Problem to work on: In the records below, find the line that contains "s.cuts with lastTongue" and the line that contains "active := s.solver.active". Set down exactly those lines and every line between them, and nothing more.

Source material:

--- --- ---

-- ==== Sys2Proof/Certificates/Slice0/Obligations.lean ====
section
/-! DEFINITION. The statements for the provers. -/

open Sys2Proof Sys2Proof.Machine Sys2Proof.Config

/-! ### The queue of commands and the invariants -/

/-- The command at the front of the queue runs on the queue's rest; with no command waiting a step is one millisecond
and nothing else (the model's choice, log 5). -/
def Obligations.StepRunsFrontCommand : Prop :=
  (∀ (c : Instr) (rest : List Instr) (s : State),
    step { s with pending := c :: rest } = exec c { s with pending := rest })
  ∧ ∀ s : State, s.pending = [] → step s = .next { s with clock := s.clock + 1 }

/-- Every command answers a next state, in every state, and leaves the queue of commands alone (log 37). -/
def Obligations.EveryCommandCompletes : Prop :=
  ∀ (c : Instr) (s : State), ∃ t, exec c s = .next t ∧ t.pending = s.pending

/-- Every step keeps the bounds of the queues. -/
def Obligations.StepKeepsBounds : Prop := ∀ s t : State, s.Bounded → step s = .next t → t.Bounded

/-- Every step keeps the guard of the protected pairs: none ever shows its forbidden combination. -/
def Obligations.StepKeepsPairsGuarded : Prop :=
  ∀ s t : State, s.PairsGuarded → step s = .next t → t.PairsGuarded

/-- Every step keeps each record in exactly one list, and the records of FREE blank. -/
def Obligations.StepKeepsPartition : Prop :=
  ∀ s t : State, s.pool.Partitioned → step s = .next t → t.pool.Partitioned

/-- The state after reset meets the three invariants. The pins after reset are log 8. -/
def Obligations.ResetMeetsInvariants : Prop :=
  State.reset.Bounded ∧ State.reset.PairsGuarded ∧ State.reset.pool.Partitioned

/-! ### Resets -/

/-- A power-on reset, with the levels found on the input pins (log 9). -/
def Obligations.PowerOnReset : Prop :=
  ∀ (found : InputPins) (s : State), exec (.powerOnReset found) s = .next
    { pins := found
      pool := { records := Vector.replicate 64 {}, free := List.finRange 64, onSec := Vector.replicate 4 [],
                tagCounter := 1 }
      secs := Vector.ofFn (fun i => { blocked := found.eyes[i] })
      cuts := {}
      gauge := .idle
      scan := {}
      solver := {}
      check := {}
      out := { lines := Vector.replicate 24 {}, pairs := Vector.replicate 6 none, saw := none }
      pockets := Vector.replicate 12 {}
      clears := Vector.ofFn (fun i => { level := found.clears[i] })
      labels := { serial := 1, state := if found.stop then .stopped else .idle }
      run := { state := .config, halt := .none, reasons := { notRunning := true }, settings := {} }
      reports := { queue := [], lost := 0, seq := 0, mask := 0 }
      host := { rate := found.rate }
      clock := s.clock
      choice := s.choice
      pending := s.pending }

/-- A soft reset keeps every setting, the counters of the sections and the bank choice, and clears the rest; the
feed-hold line is asked on again, with the reason not running. That the row takes effect in any state is log 3; what a
pocket marked content lost remembers is log 18; the mark of a STOP during a transmission is log 24; that a feed-hold line
of an armed pair takes no request is log 29; the clock is the model's (log 5). -/
def Obligations.SoftReset : Prop :=
  ∀ s : State, ∃ t, exec .softReset s = .next t
    ∧ t.pool = { records := Vector.replicate 64 {}, free := List.finRange 64, onSec := Vector.replicate 4 [],
                 tagCounter := 1 }
    ∧ (∀ x : Sec, t.sec x = { s.sec x with
        highMark := (s.sec x).counter
        blocked := s.pins.eyes[x.idx]
        pending := none
        edges := 0
        schedule := []
        awaiting := none })
    ∧ t.cuts = { s.cuts with lastTongue := none, lastGroove := none, cutSet := [], watch := [] }
    ∧ t.gauge = .idle
    ∧ t.scan = { starts := s.scan.starts.take 1 }
    ∧ t.solver = { bankA := s.solver.bankA, bankB := s.solver.bankB, active := s.solver.active }
    ∧ t.check = { enable := s.check.enable, hold := s.check.hold, shift := s.check.shift, dims := s.check.dims }
    ∧ (∀ p : Fin 6, t.pair p = (s.pair p).map (fun q => { q with shown := q.safe, timer := none, target := none }))
    ∧ (∀ l : Fin 24, (t.line l).cfg = (s.line l).cfg)
    ∧ (∀ l : Fin 24, s.run.settings.feedLine ≠ some l → (t.line l).state = .off ∧ (t.line l).phase = none)
    ∧ (∀ p : Fin 12, (t.pocket p).cfg = (s.pocket p).cfg ∧ (t.pocket p).bundle = none ∧ (t.pocket p).count = 0)
    ∧ (∀ p : Fin 12, ((t.pocket p).lost = true ↔ (s.pocket p).bundle.isSome = true
        ∨ ((s.pocket p).cfg.isBin = true ∧ 0 < (s.pocket p).count)
        ∨ ((s.pocket p).state = .stalled ∧ (s.pocket p).lost = true))
        ∧ (t.pocket p).state = if (t.pocket p).lost then .stalled
            else if (s.pocket p).state = .offline then .offline else .empty)
    ∧ (s.cuts.sawLine = none ∨ s.run.settings.feedLine ≠ s.cuts.sawLine → t.out.saw = none)
    ∧ (∀ l : Fin 24, s.run.settings.feedLine = some l → (s.pairOf l).isSome = true →
      (t.line l).state = .off ∧ (t.line l).phase = none ∧ t.out.saw = none)
    ∧ (∀ l : Fin 24, s.run.settings.feedLine = some l → s.pairOf l = none →
      let c := (s.line l).cfg
      (t.line l).state = (if c.pulse then .pulsing (s.clock + c.width) else .held)
      ∧ (t.line l).phase = (if c.holdDuty then some (.full (s.clock + c.pullIn)) else none)
      ∧ t.out.saw = (if c.pulse = true ∧ s.cuts.sawLine = some l then some (s.clock + s.cuts.sawRecovery) else none))
    ∧ (∀ p : Fin 12, t.clears[p] = { level := s.pins.clears[p], pending := none })
    ∧ t.labels = { s.labels with
        queue := []
        state := if s.pins.stop then .stopped else .idle
        current := none
        pausePending := false
        faultEntry := none
        prevSend := none
        permit := false
        ackTimer := none
        stopSeen := false
        linkErr := 0
        unmatched := 0 }
    ∧ t.run = { settings := s.run.settings }
    ∧ t.reports = { mask := s.reports.mask }
    ∧ t.host = { rate := s.host.rate }
    ∧ t.pins = s.pins ∧ t.clock = s.clock ∧ t.choice = s.choice ∧ t.pending = s.pending

/-! ### Encoders and eyes -/

/-- One raw count per change of one phase, in every run state: forward when A changes and the phases then differ or B
changes and they are then equal, the other way round with INVERTED sense (R22); one that the divider holds moves the
accumulator alone. A change of both phases at once is no raw count: the levels alone change. -/
def Obligations.RawCounts : Prop :=
  (∀ (s : State) (x : Sec) (phase : Phase) (forward : Bool),
    forward = ((match phase with
      | .a => (!s.pins.phaseA[x.idx]) != s.pins.phaseB[x.idx]
      | .b => s.pins.phaseA[x.idx] == (!s.pins.phaseB[x.idx])) != (s.sec x).cfg.inverted) →
    exec (.rawCount x phase) s = .next ((s.togglePhase x phase).rawStep x forward)
    ∧ (forward = true → (s.sec x).acc < (s.sec x).cfg.divider →
      exec (.rawCount x phase) s = .next ((s.togglePhase x phase).setSec x { s.sec x with acc := (s.sec x).acc + 1 }))
    ∧ (forward = false → 0 < (s.sec x).acc →
      exec (.rawCount x phase) s = .next ((s.togglePhase x phase).setSec x { s.sec x with acc := (s.sec x).acc - 1 })))
  ∧ (∀ (s : State) (x : Sec), exec (.bothPhasesChange x) s = .next { s with pins := { s.pins with
    phaseA := s.pins.phaseA.set x.idx (!s.pins.phaseA[x.idx])
    phaseB := s.pins.phaseB.set x.idx (!s.pins.phaseB[x.idx]) } })

/-- A forward raw count that steps up from n: the accumulator wraps to 0 and the counter advances; with no position
reached, that is all, but for the high mark; one position reached is acted on in the same event. A backward raw count that
steps down from 0: the accumulator wraps to n and the counter falls back; outside RUN and DRAIN the high mark follows, and
inside, travel within the reversal limit changes nothing else, and travel beyond it halts the line, with the section as
the reason; that the RUN report is the last report of the event is log 12. -/
def Obligations.CounterSteps : Prop :=
  (∀ (s : State) (x : Sec) (phase : Phase),
    (s.togglePhase x phase).countsForward x phase = true → (s.sec x).acc = (s.sec x).cfg.divider →
    let c := (s.sec x).counter + 1
    let t := (s.togglePhase x phase).setSec x { s.sec x with
      acc := 0
      counter := c
      highMark := if s.running = true ∧ 8388608 ≤ (c - (s.sec x).highMark).toNat then (s.sec x).highMark else c }
    (t.due (some x) = [] → exec (.rawCount x phase) s = .next t)
    ∧ (∀ d, t.due (some x) = [d] → (t.act d).due (some x) = [] → exec (.rawCount x phase) s = .next (t.act d)))
  ∧ ((∀ (s : State) (x : Sec) (phase : Phase),
    (s.togglePhase x phase).countsForward x phase = false → (s.sec x).acc = 0 →
    let c := (s.sec x).counter - 1
    (s.running = false → exec (.rawCount x phase) s = .next ((s.togglePhase x phase).setSec x
      { s.sec x with acc := (s.sec x).cfg.divider, counter := c, highMark := c }))
    ∧ (s.running = true → ((s.sec x).highMark - c).toNat ≤ (s.sec x).cfg.reversal →
      exec (.rawCount x phase) s = .next ((s.togglePhase x phase).setSec x
        { s.sec x with acc := (s.sec x).cfg.divider, counter := c })))
  ∧ (∀ (s : State) (x : Sec) (phase : Phase), s.pool.Partitioned → s.running = true →
    (s.togglePhase x phase).countsForward x phase = false → (s.sec x).acc = 0 →
    (s.sec x).cfg.reversal < ((s.sec x).highMark - ((s.sec x).counter - 1)).toNat →
    ∃ t, exec (.rawCount x phase) s = .next t ∧ s.HaltedFrom t (.reversal x) (.reversal x)
      ∧ (t.sec x).counter = (s.sec x).counter - 1))

/-- The raw input of an eye takes a level: the pending change is dropped when it returns, stands when one is pending,
and begins otherwise; with debounce 0 outside RUN and DRAIN the debounced state follows at once. -/
def Obligations.EyeInputChange : Prop :=
  ∀ (s : State) (x : Sec) (blocked : Bool),
    let u := { s with pins := { s.pins with eyes := s.pins.eyes.set x.idx blocked } }
    let v := s.sec x
    (blocked = v.blocked → exec (.eyeInputChange x blocked) s = .next (u.setSec x { v with pending := none }))
    ∧ (blocked ≠ v.blocked → v.pending.isSome = true → exec (.eyeInputChange x blocked) s = .next u)
    ∧ (blocked ≠ v.blocked → v.pending = none → 1 ≤ v.cfg.debounce → v.cfg.debounce ≤ 15 →
      exec (.eyeInputChange x blocked) s = .next (u.setSec x { v with pending := some ⟨blocked, v.counter⟩ }))
    ∧ (blocked ≠ v.blocked → v.pending = none → v.cfg.debounce = 0 → s.running = false →
      let t := u.setSec x { v with blocked := blocked, edges := if blocked then v.edges + 1 else v.edges }
      t.due none = [] → exec (.eyeInputChange x blocked) s = .next t)

/-- The conversions between millimetres and counts, half up, with the cases of R25. -/
def Obligations.LengthConversions : Prop :=
  (∀ (c : SectionCfg) (mm : Nat), 10 ≤ c.scale → c.scale ≤ 5000 →
    c.toCounts mm = (mm * 1000 + c.scale / 2) / c.scale
    ∧ 2 * c.scale * c.toCounts mm ≤ 2 * (mm * 1000) + c.scale
    ∧ 2 * (mm * 1000) + c.scale < 2 * c.scale * (c.toCounts mm + 1)
    ∧ (mm ≤ 24000 → c.toCounts mm ≤ 2400000 ∧ c.toCounts mm < 8388608))
  ∧ (∀ (c : SectionCfg) (counts : Nat), c.toMm counts = (counts * c.scale + 500) / 1000
    ∧ 2000 * c.toMm counts ≤ 2 * (counts * c.scale) + 1000
    ∧ 2 * (counts * c.scale) + 1000 < 2000 * (c.toMm counts + 1))
  ∧ ({ scale := 250 } : SectionCfg).toCounts 1000 = 4000
  ∧ ({ scale := 500 } : SectionCfg).toCounts 1950 = 3900
  ∧ ({ scale := 500 } : SectionCfg).toMm 3101 = 1551
  ∧ ({ scale := 10 } : SectionCfg).toCounts 24000 = 2400000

--- --- ---

Solution to this task:
    ∧ t.cuts = { s.cuts with lastTongue := none, lastGroove := none, cutSet := [], watch := [] }
    ∧ t.gauge = .idle
    ∧ t.scan = { starts := s.scan.starts.take 1 }
    ∧ t.solver = { bankA := s.solver.bankA, bankB := s.solver.bankB, active := s.solver.active }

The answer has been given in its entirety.